** Exercise input follows **

/-- The next clause of a group's split: header fetch, clause check, WZ (R14, R20, R80). A group whose next clause lies in a
page under invalidation parks (R133). -/
def State.issueClause (s : State) (q : QuadId) (c : Context) (g : Group) (x : Split) : State :=
  if x.pc.toNat % 4 != 0 then s.trapHeader g x { cause := MISALIGNED, addr := x.pc }
  else match s.fetchWord c q x.pc with
    | .wait => s.setGroup (g.parkOn .header s.cycle)
    | .bad i => ((s.fetchError c q i).fetched c q x.pc 4).trapHeader g x i
    | .ok h =>
      let s := s.fetched c q x.pc 4
      match s.checkClause c q x.pc h with
      | .wait => s.setGroup (g.parkOn .header s.cycle)
      | .bad a => s.trapHeader g x { cause := ILLEGAL_CLAUSE, addr := a }
      | .ok => if g.wzMet (headerWz h) then s.beginClause g x h else s.setGroup (g.parkOn (.wz (headerWz h)) s.cycle)

/-- The split that the quad takes of a group: the one named, where it may issue (R76). -/
def Group.pickSplit (g : Group) (label : Nat) : Option Split :=
  match g.ready.find? fun x => x.label == label with
  | some x => some x
  | none => g.ready.head?

/-- CLAUSE_ISSUE (R250). -/
def execClauseIssue (s : State) : Host.Outcome State Fault Refusal :=
  .next (match s.chooseGroup s.ev.q with
    | none => s
    | some g => match g.pickSplit s.ev.split, s.home g with
      | some x, some (_, c) => s.issueClause s.ev.q c g x
      | _, _ => s)

/-! ### The ends of waits -/

/-- A change of a group that is in a placed team of an ACTIVE context. -/
def State.whenLive (s : State) (gid : Nat) (f : State → Group → State) : State :=
  match s.group gid with
  | none => s
  | some g => if (s.home g).isSome then f s g else s

/-- WAIT_ZERO_END (R20). -/
def execWaitZeroEnd (s : State) : Host.Outcome State Fault Refusal :=
  .next (s.whenLive s.ev.g fun s g => match g.status with
    | .parked (.wz m) => if g.wzMet m then s.setGroup (g.unpark s.cycle) else s
    | .parked .marker => if g.drained then s.setGroup (g.unpark s.cycle) else s
    | _ => s)

/-- The writes of an operation that land in some lanes, and the others (R18). -/
def landingIn (m : LaneSet) (ws : List (Nat × Word)) : List (Nat × Word) × List (Nat × Word) :=
  ws.partition fun w => m.getLsbD (w.1 % 64)

/-- A group's outstanding operation has accesses on their way (log 6). -/
def State.flying (s : State) (gid seq : Nat) : Bool := (s.flights.getD []).any (·.gives gid seq)

/-- Register writes of an operation that land (R18). DESIGN CHOICE (log 96): R18 speaks of one register in one lane
and lets the lanes land apart; the registers of one result (LD.D, LD.Q, STC, COORD) land together in a lane. -/
def Group.land (g : Group) (o : Op) (m : LaneSet) : Group :=
  let (now, rest) := landingIn m o.writes
  let g := now.foldl (fun g w => g.write (w.1 / 64) (w.1 % 64) w.2) g
  let g := { g with ops := g.ops.map fun p => if p.seq == o.seq then { p with writes := rest } else p }
  if rest.isEmpty && o.due.isEmpty then g.complete o.seq none else g

/-- RESULT_LAND (R18). A result whose accesses are still on their way lands once they are performed (R157). -/
def execResultLand (s : State) : Host.Outcome State Fault Refusal :=
  .next ((s.drain (·.gives s.ev.g s.ev.seq)).onGroup s.ev.g fun g => match g.ops.find? fun o => o.seq == s.ev.seq && o.pending with
    | some o => g.land o s.ev.lanes
    | none => g)

/-- SLEEP_EXPIRE (R88). -/
def execSleepExpire (s : State) : Host.Outcome State Fault Refusal :=
  .next (s.whenLive s.ev.g fun s g => match g.status with
    | .parked (.sleep wake) => if wake ≤ s.cycle then s.setGroup { g.unpark s.cycle with prog := 1 } else s
    | _ => s)
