/-! ### Answers at the sender (R312, R313, R316) -/

def RemoteOp.member (o : RemoteOp) (rank : Nat) : Option Member := o.members.find? fun m => m.rank == rank
def RemoteOp.setMember (o : RemoteOp) (m : Member) : RemoteOp := { o with members := replace (fun x => x.rank == m.rank) m o.members }

/-- The deferred fault of a member's refusal (R312). -/
def Member.faultOf (m : Member) (r : Refused) : TrapInfo :=
  { cause := r.cause, addr := r.addr, fwd := if r.cause == CELL_FAILED then r.cell else BitVec.ofNat 8 m.rank }

/-- An operation's results will not come: its registers stay as they are (R312). -/
def Group.withdraw (g : Group) (seq : Nat) : Group :=
  ({ g with ops := g.ops.map fun (o : Op) => if o.seq == seq then { o with due := [], writes := [] } else o }).complete seq none

/-- An operation's results have come back; those of v0 are discarded (R8, R316). -/
def Group.deliver (g : Group) (seq : Nat) (ws : List Word) : Group :=
  let g := { g with ops := g.ops.map fun (o : Op) => if o.seq == seq then { o with due := [], writes := o.due.zip ws } else o }
  if g.ops.any fun o => o.seq == seq && o.writes.isEmpty then g.complete seq none else g

/-- A remote operation leaves FAB, with the fault of its lowest-ranked refusal (R312) or one of its own. -/
def State.completeRemote (s : State) (o : RemoteOp) (own : Option TrapInfo) : State :=
  let fault := own <|> (o.members.find? fun m => m.refused.isSome).bind fun m => m.refused.map m.faultOf
  let s := { s with fabric := s.fabric.filter fun x => x.oid != o.oid }
  (s.dropWaits (.engine o.oid)).onGroup o.gid fun g =>
    let g := match o.ldSeq with
      | some q => if fault.isSome then g.withdraw q else g
      | none => g
    g.complete o.seq fault

/-- An operation is over once all is sent and every member has answered (R313). -/
def State.settleRemote (s : State) (oid : Nat) : State :=
  match s.remoteOp oid with
  | none => s
  | some o => if o.unsent.isEmpty && o.members.all fun m => m.owed == 0 then s.completeRemote o none else s

/-- An answer to n requests of an operation by its member of a rank. -/
def State.take (s : State) (oid rank n : Nat) (what : Reply) : State :=
  match (s.remoteOp oid).bind fun o => (o.member rank).map fun m => (o, m) with
  | none => s
  | some (o, m) =>
    if o.withdrawn then s
    else match what with
    | .retry => if o.ldSeq.isSome then s.setRemoteOp { o with retryAt := some (s.cycle + 4096) } else s
    | .ack => if o.ldSeq.isSome then s else (s.setRemoteOp (o.setMember { m with owed := m.owed - n })).settleRemote oid
    | .refused r =>
        (s.setRemoteOp (o.setMember { m with owed := m.owed - n, refused := m.refused <|> some r })).settleRemote oid
    | .values ws => match o.ldSeq with
      | none => s
      | some q => ((s.setRemoteOp (o.setMember { m with owed := 0 })).onGroup o.gid fun g => g.deliver q ws).settleRemote oid

/-- The port answers a request: to the operation of this device, or back to the sender (R303, R308). -/
def State.answer (s : State) (r : Req) (what : Reply) : State :=
  if r.src == s.dev.index then s.take r.tag r.rank 1 what
  else { s with replies := s.replies ++ [⟨r.src, r.tag, r.rank, what⟩] }

/-! ### Arrival counters (R305, R306) -/

/-- The oldest RWAITs of a counter that it satisfies end, one after another (R306). -/
def State.serveWaits (ctx ctr : Nat) : Nat → State → State
  | 0, s => s
  | f + 1, s =>
    match s.context ctx with
    | none => s
    | some c =>
      match c.rwaits.find? fun w => w.counter == ctr with
      | none => s
      | some w =>
        let n := lookup 0 c.counters ctr
        if n < w.target then s
        else
          let c := { c with counters := put 0 c.counters ctr (n - w.target), rwaits := c.rwaits.erase w }
          State.serveWaits ctx ctr f ((s.setContext c).onGroup w.gid fun g => { g with woken := true })

/-- A counter rises, modulo 2^48 (R305). -/
def State.count (s : State) (ctx ctr n : Nat) : State :=
  match s.context ctx with
  | none => s
  | some c =>
    let v := (lookup 0 c.counters ctr + n) % 2 ^ 48
    State.serveWaits ctx ctr c.rwaits.length (s.setContext { c with counters := put 0 c.counters ctr v })

/-! ### Judging a request (R307, R308) -/

/-- The access-table right that a kind needs (R307). -/
def rightOf : ReqKind → Nat
  | .rld => 0 | .rst => 1 | .rcpy => 1 | .rred => 1 | .ratom => 2 | .rsig => 3

/-- One range grants the right over every byte of some spans; a device's own request in the issuing context needs none
(R303, R307). -/
def State.allowed (s : State) (c : Context) (r : Req) (spans : List (Nat × Nat)) : Bool :=
  (r.src == s.dev.index && r.srcCtx == r.dstCtx) || c.access.any fun x =>
    x.src == r.src && x.srcCtx == r.srcCtx && x.rights.getLsbD (rightOf r.kind) &&
      (r.kind == .rsig || spans.all fun p => decide (x.base ≤ p.1) && decide (p.1 + p.2 ≤ x.base + x.len))

/-- Which of a request's lanes R307 refuses: none where one range covers the whole request, else those that no range covers,
else, where each lane has a range of its own and no range covers all, every lane (log 70). `judged` says that the table
passed the request when it arrived. -/
def State.denied (s : State) (c : Context) (r : Req) (judged : Bool) (spans : List (Nat × Nat)) : List Bool :=
  if judged || s.allowed c r spans then spans.map fun _ => false
  else if spans.all fun p => s.allowed c r [p] then spans.map fun _ => true
  else spans.map fun p => !s.allowed c r [p]

/-- A piece of a request within one unit, translated. -/
structure Bit where
  va : Addr
  n : Nat
  x : Xlat
  deriving DecidableEq, Repr

/-- The pieces of n bytes at an address. -/
def State.reqBits (s : State) (c : Context) (u : Use) (a : Addr) (n : Nat) : List Bit :=
  (cutUnits (n + 1) a n).map fun p => ⟨p.1, p.2, s.portXlat c u p.1⟩

/-- The 64 KiB unit of an address (R310). -/
def logUnit (va : Addr) : Nat := va.toNat / 65536 * 65536

/-- What one piece comes to. -/
inductive BitRes where
  | ok
  | log (cause : Byte)
  | wait (us : List Nat)
  | bad (r : Refused) (poison : Option Nat)
  deriving DecidableEq, Repr

/-- A piece that has no translation to use: a refusal, a page being moved, which logs (the cause is TRANSLATION, log 31), or a
page under invalidation, which a unit in LOGGING does not wait for (R310). -/
def State.faultBit (s : State) (c : Context) (b : Bit) : BitRes :=
  match b.x with
  | .bad cause =>
    if cause == TRANSLATION then .log TRANSLATION
    else .bad ⟨cause, b.va, 0⟩ (if cause == UNCORRECTABLE then (s.walkBad c.root b.va.toNat).filter (s.mem.poisoned ·) else none)
  | _ =>
    if s.pageLife c.num b.va.toNat == some .migrating || c.units.contains (logUnit b.va) then .log TRANSLATION else .wait []

/-- A piece of a write (R308); `all` is what the whole request covers. -/
def State.writeBit (s : State) (c : Context) (all : List Piece) (b : Bit) : BitRes :=
  match b.x with
  | .ok p =>
    let u := p.pa / 64
    if p.host then (if c.units.contains (logUnit b.va) then .log TRANSLATION else .ok)
    else if !s.stackReady p.pa then .bad ⟨UNCORRECTABLE, b.va, 0⟩ none
    else if s.mem.poisoned u && (covered all u).length != 64 then .bad ⟨UNCORRECTABLE, b.va, 0⟩ (some u)
    else if p.cell && !s.mem.poisoned u && s.busy none u then .bad ⟨CELL_BUSY, b.va, 0⟩ none
    else if c.units.contains (logUnit b.va) then .log TRANSLATION else .ok
  | _ => s.faultBit c b
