-- ==== Sys2Proof/Machine/Command.lean ====
section
/-!
DEFINITION. Driver commands: the fields of an entry, the checks that every command shares, and its completion event (R351
to R355).
-/
namespace Sys2Proof.Machine

/-- n bytes of an entry from byte a, as a number. -/
def cmdField (e : Entry) (a n : Nat) : Nat := (e.extractLsb' (8 * a) (8 * n)).toNat
def cmdAddr (e : Entry) (a : Nat) : Addr := e.extractLsb' (8 * a) 64
def cmdOp (e : Entry) : Nat := cmdField e 0 1
def cmdSub (e : Entry) : Nat := cmdField e 1 1
def cmdCtx (e : Entry) : Nat := cmdField e 2 2
def cmdTag (e : Entry) : Addr := cmdAddr e 8

/-- The bytes of an entry that no field takes are zero; `named` lists the operands (R353). -/
def cmdClean (e : Entry) (context : Bool) (named : List (Nat × Nat)) : Bool :=
  (List.range 64).all fun k =>
    k ≤ 1 || (context && (k == 2 || k == 3)) || decide (8 ≤ k ∧ k ≤ 15) ||
      named.any (fun f => decide (f.1 ≤ k) && decide (k < f.1 + f.2)) || cmdField e k 1 == 0

/-- How a command ends: now, refused with a reason, or later, when another event completes it. -/
inductive CmdEnd where
  | done (s : State)
  | refused (reason : Nat)
  /-- refused, and the errors that its read of memory met are logged (R138, R360) -/
  | unread (a n reason : Nat)
  | later (s : State)
  deriving DecidableEq, Repr

/-- Reasons of a refusal (R355). -/
abbrev badOperand : Nat := 1
abbrev noContext : Nat := 2
abbrev badState : Nat := 3
abbrev smallEndpaper : Nat := 4
abbrev keyInUse : Nat := 5
abbrev badImage : Nat := 6

/-- A command's completion event, at once. -/
def State.cmdDone (s : State) (e : Entry) (context : Bool) (status reason : Nat) : State :=
  s.raise (completionEvent status (if context then cmdCtx e else 0) (cmdOp e) reason (cmdTag e))

/-- What a command of the table declares: opcode, sub-operation and how many there are, whether it acts on a context,
and its operand bytes (R353). -/
structure CmdForm where
  op : Nat
  sub : Nat := 0
  subs : Nat := 1
  context : Bool := true
  named : List (Nat × Nat) := []
  deriving DecidableEq, Repr

/-- The entry is this command's: a sub-operation that the opcode has not falls to its first. -/
def CmdForm.mine (f : CmdForm) (e : Entry) : Bool :=
  cmdOp e == f.op && (cmdSub e == f.sub || (f.sub == 0 && decide (f.subs ≤ cmdSub e)))

/-- A command performed: its checks, its effect, its completion event (R352, R353). In recovery only the recovery
image is served (R361; log 38). -/
def runCommand (f : CmdForm) (body : State → Entry → CmdEnd) (s : State) : Host.Outcome State Fault Refusal :=
  let e := s.ev.entry
  .next (if !f.mine e then s
    else if s.dev.recovery && f.op != 0x1B then s.cmdDone e f.context 2 badState
    else if cmdSub e != f.sub || !cmdClean e f.context f.named then s.cmdDone e f.context 2 badOperand
    else match body s e with
      | .done s => s.cmdDone e f.context 0 0
      | .refused reason => s.cmdDone e f.context 2 reason
      | .unread a n reason => (s.physSaw a n).cmdDone e f.context 2 reason
      | .later s => s)

/-- A command that acts on a live context (R353). -/
def onContext (body : State → Entry → Context → CmdEnd) (s : State) (e : Entry) : CmdEnd :=
  match s.context (cmdCtx e) with
  | some c => body s e c
  | none => .refused noContext

end Sys2Proof.Machine
end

** End of Exercise input **

• [Task directions] Above are the records; from them, give again exactly the lines from the one containing "are (R312). -/" to the one containing "if g.ops.any fun", both lines included, and nothing more.

• [Result below]
/-- An operation's results will not come: its registers stay as they are (R312). -/
def Group.withdraw (g : Group) (seq : Nat) : Group :=
  ({ g with ops := g.ops.map fun (o : Op) => if o.seq == seq then { o with due := [], writes := [] } else o }).complete seq none

/-- An operation's results have come back; those of v0 are discarded (R8, R316). -/
def Group.deliver (g : Group) (seq : Nat) (ws : List Word) : Group :=
  let g := { g with ops := g.ops.map fun (o : Op) => if o.seq == seq then { o with due := [], writes := o.due.zip ws } else o }
  if g.ops.any fun o => o.seq == seq && o.writes.isEmpty then g.complete seq none else g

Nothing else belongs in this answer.